Last Updated：28 4月. 2014
Twin reversed arterial perfusion sequence (TRAP sequence) is also known as “acardiac twin”, and is a specialized condition that occurs only in monochorionic twin fetuses, in 1/35,000 of all pregnancies. The condition occurs when one twin develops normally, but the other twin has no heart due to developmental anomalies. Since in monochorionic twin fetuses both twins are connected to the placenta by their own blood vessels, the twin with the heart (the pump twin) supplies blood to the acardiac twin via the anastomotic vessels of the placenta and the umbilical artery, resulting in a situation in which the pump twin is effectively raising the acardiac twin. For this reason, the acardius grows large, causing the blood flow to increase within the acardius such that the burden on the heart of the pump twin grows even further, to the point where the pump fetus experiences cardiac failure. If the situation continues to this point, the pump twin produces an increased quantity of urine, leading to polyhydramnios, which can cause rupture of membrane or the onset of labor, as well as fetal edema caused by cardiac failure. Without treatment, it is extremely difficult to rescue the pump twin, who would otherwise develop healthily, and approximately 50-75% die. As a result, this condition is a particularly strong candidate for fetal therapy1).

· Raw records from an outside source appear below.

def powBits (b : Num) (c : Nat) : Num := powFrom b (min c 65535) 16 (Num.ofNat 1)

/-- The harrow's rsqrt, one correct rounding to binary64 (R124). The exact value is 1/sqrt x: a quotient whose root is carried
far beyond 53 bits, so that rounding sees on which side of a midpoint it lies. -/
def rsqrt64 (x : Num) : Num :=
  match x with
  | .fin _ 0 _ => .inf x.sign
  | .fin false m e =>
    -- 1/sqrt (m 2^e) = sqrt (2^(4w) / m) 2^(-2w) 2^(-e/2), the quotient truncated with a sticky bit
    let w := m.log2 + 128
    let odd := e % 2 ≠ 0
    let den := if odd then 2 * m else m
    let q := 2 ^ (4 * w) / den
    let r := isqrt q
    let exact := r * r = q ∧ q * den = 2 ^ (4 * w)
    rnd64 (.fin false (2 * r + (if exact then 0 else 1)) (-2 * (w : Int) - 1 - (if odd then (e - 1) / 2 else e / 2)))
  | .fin true _ _ => .nan
  | .inf false => .zero
  | .inf true => .nan
  | .nan => .nan

/-- x^(-1/2^k) in binary64: 1/x, then rsqrt, then sqrt applied (R134). -/
def inverseRoot (k : Nat) (x : Num) : Num :=
  if k = 0 then rnd64 ((Num.ofNat 1).div x)
  else (List.range (k - 1)).foldl (fun s _ => rnd64 s.sqrt) (rsqrt64 x)

/-- v squared k times in binary64. -/
def squared (k : Nat) (v : Num) : Num := (List.range k).foldl (fun x _ => rnd64 (x.mul x)) v

/-- The root-mean-square distance of M from I in binary64 (R134, R138). -/
def distanceToI (n : Nat) (m : List W64) : Chain :=
  let d := fun k => rnd64 ((ofB64 (m.getD k 0)).sub (delta (k / n) (k % n)))
  let c := chainOf true .zero (List.range (n * n)) fun k => (d k, d k)
  (rnd64 (rnd64 (c.1.div (Num.ofNat n))).sqrt, c.2)

/-! ### Root tensors (R128, R129) -/

/-- Offset of block q in a root tensor of a statistic, elements of `width` bytes, and the size of the tensor. -/
def rootAt (t : StatRec) (width q : Nat) : Nat := t.offset 64 width q
def rootSize (t : StatRec) (width : Nat) : Nat := t.offset 64 width t.blocks

/-- Workspace bytes of a block (R137). -/
def workBytes (algorithm n width rootWidth : Nat) : Nat :=
  (if algorithm = 2 then 6 else 3) * n * n * width + n * n * rootWidth + 4096

/-- The structure signature of block q (R129). -/
def rootSignature (t : StatRec) (r : RootRec) (fmt q : Nat) : Nat :=
  pack [(15, t.dim q), (4, t.blockLog2), (2, r.pLog2), (3, t.kind), (1, b2n r.dampMode), (5, fmt), (2, 0), (32, q)]

structure RootHeader where
  signature   : Nat := 0
  statStep    : Nat := 0
  installStep : Nat := 0
  residual    : W64 := 0
  state       : Nat := 0
  iterations  : Nat := 0
  deriving DecidableEq, Repr

def rootHeaderBytes (h : RootHeader) : Bytes :=
  leBytes 64 (pack [(64, h.signature), (64, h.statStep), (64, h.installStep), (64, h.residual.toNat), (4, h.state),
    (16, h.iterations)])
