/-- The names a segment needs are free or defined (R243 row 4). -/
def segmentConflicts (s : State) (g : Segment) : Bool :=
  let held := heldSegments s
  let d := draftOf s g
  (g.group != 0xFFFF && (groupOf s g.group).isNone) ||
  (held.any fun e => rangesMeet g.taskBase g.tasks.length e.2.taskBase e.2.tasks.length ||
    rangesMeet g.tensorBase g.tensors.length e.2.tensorBase e.2.tensors.length) ||
  (s.graph.tensors.any fun e => e.2.isSome && decide (g.tensorBase ≤ e.1) &&
    decide (e.1 < g.tensorBase + g.tensors.length)) ||
  ((namedTensors g).any fun i => (d.tensor i).isNone) ||
  ((namedGroups g).any fun n => (groupOf s n).isNone ||
    (segmentModules s g).any fun m => !(membersOf s n).contains m) ||
  decide (256 ≤ held.length)

/-- Bytes of the fallow queues of a segment: d entries of the gradient's shard. -/
def fallowBytes (d : Draft) : Nat :=
  (d.g.updates.map fun u => u.fallowDelay * ((d.tensor u.grad).map (·.bytes)).getD 0).foldl (· + ·) 0

/-- The remainder of the reserved area less the 8 GiB kept for export (11 R222). -/
def fallowLimit (s : State) : Nat := s.mem.reservedNow.toNat * gib - (11 * gib + 128 * 2 ^ 20) - 8 * gib

def storeFull (s : State) (g : Segment) : Bool :=
  decide (gib < g.bytes.length + ((heldSegments s).map fun e => e.2.bytes.length).foldl (· + ·) 0) ||
  decide (fallowLimit s < fallowBytes (draftOf s g) + ((heldDrafts s).map fallowBytes).foldl (· + ·) 0)

/-- The lowest free entry of the directory. -/
def freeSegment (s : State) : Nat :=
  ((List.range 256).find? fun n => (tget {} s.graph.dir n).state == 0).getD 256

/-- A page pinned to a tier; a page in the other tier is selected to move (11 R231 to R233). -/
def pinPage (far : Bool) (p : Nat) (s : State) : State :=
  let e := pageOf s p
  let s := setPage p { e with pin := if far then 2 else 1 } s
  let goes := if e.state == 1 || e.state == 2 then e.otherFar else e.far
  if e.present && goes != far then
    { s with mem.selected := (s.mem.selected.filter fun x => x.page != p) ++ [⟨p, far, 1⟩] }
  else s

def pinTensor (far : Bool) (t : TensorRec) (s : State) : State :=
  if t.held then (pagesOf t.homeOffset t.bytes).foldl (fun s p => pinPage far p s) s else s

/-- A tensor pinned far, page by page, where no pin names the near tier (08 R164). -/
def pinDefault (t : TensorRec) (s : State) : State :=
  if t.held then
    (pagesOf t.homeOffset t.bytes).foldl (fun s p => if (pageOf s p).pin = 1 then s else pinPage true p s) s
  else s

/-- Pins that acceptance makes: PINNED tensors, and every tensor a fallow update record names, far by default (08 R164). -/
def acceptPins (g : Segment) (s : State) : State :=
  let fallow := (g.updates.filter fun u => u.fallowDelay != 0).flatMap fun u =>
    [u.master, u.working, u.m1, u.m2, u.grad, u.normT].filter (· != noneIndex)
  let s := fallow.foldl (fun s i => match findTensor s i with
    | some t => if t.pinned then s else pinDefault t s
    | none => s) s
  g.tensors.foldl (fun s t => if t.pinned then pinTensor t.pinFar t s else s) s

It is believed to be caused by an abnormality occurring during the splitting of the egg in cases of monozygotic twins.
TRAP sequence is diagnosed using an ultrasound examination. A diagnosis is reached by confirming blood flow to the acardiac fetus via the umbilical cord. The examination finds no heartbeat in the acardius and as a result, in early pregnancy, care should be taken because the diagnosis can simply be fetal death in one of the twins. In such cases, acardius is only diagnosed when it is noted that the twin supposed to be dead is in fact growing as the pregnancy progresses. At the same time, from mid-pregnancy onwards, the condition is sometimes diagnosed from the particular shape of the acardiac fetus. Since reports suggest that 9% of pump twins have concomitant chromosomal abnormalities2), not only the cardiac function of the pump twin, but also the presence or otherwise of other formational anomalies should be closely studied.
There is still no consistent opinion with regard to which type of TRAP sequence cases require fetal therapy; however, in general, it is considered necessary where symptoms of cardiac failure or polyhydramnios are noted in the pump twin, or where the acardiac twin is noticeably bigger than the pump twin. At the same time, some are of the opinion that, if less invasive therapies are possible, all cases of TRAP sequence should be treated, regardless of their level of severity3).
Various reports have been made of fetal therapy methods for TRAP sequence4)-6). From the perspective of completely improving the condition, the major treatment methods involve using a range of methods to occlude blood flow from the pump twin. Broadly divided, there are two types of methods for occluding blood flow. The first is to occlude the blood flow from the umbilical cord7)-10), while the second is to occlude the blood flow within the acardiac fetus 3)11)-14). Occluding blood flow within the acardiac fetus using radio waves is low-impact and can be implemented using a relatively simple technique. As a result, it is providing increasingly positive results in treatment and has become the main technique currently used in Japan (Fig. 1).
In 2007, Hanmin et al. reported achieving an 86% survival rate in 29 cases of treatment using radio waves14). Given these treatment results and the frequency of complications, it is believed that treatment using radio waves will continue to be selected in many future cases in Japan.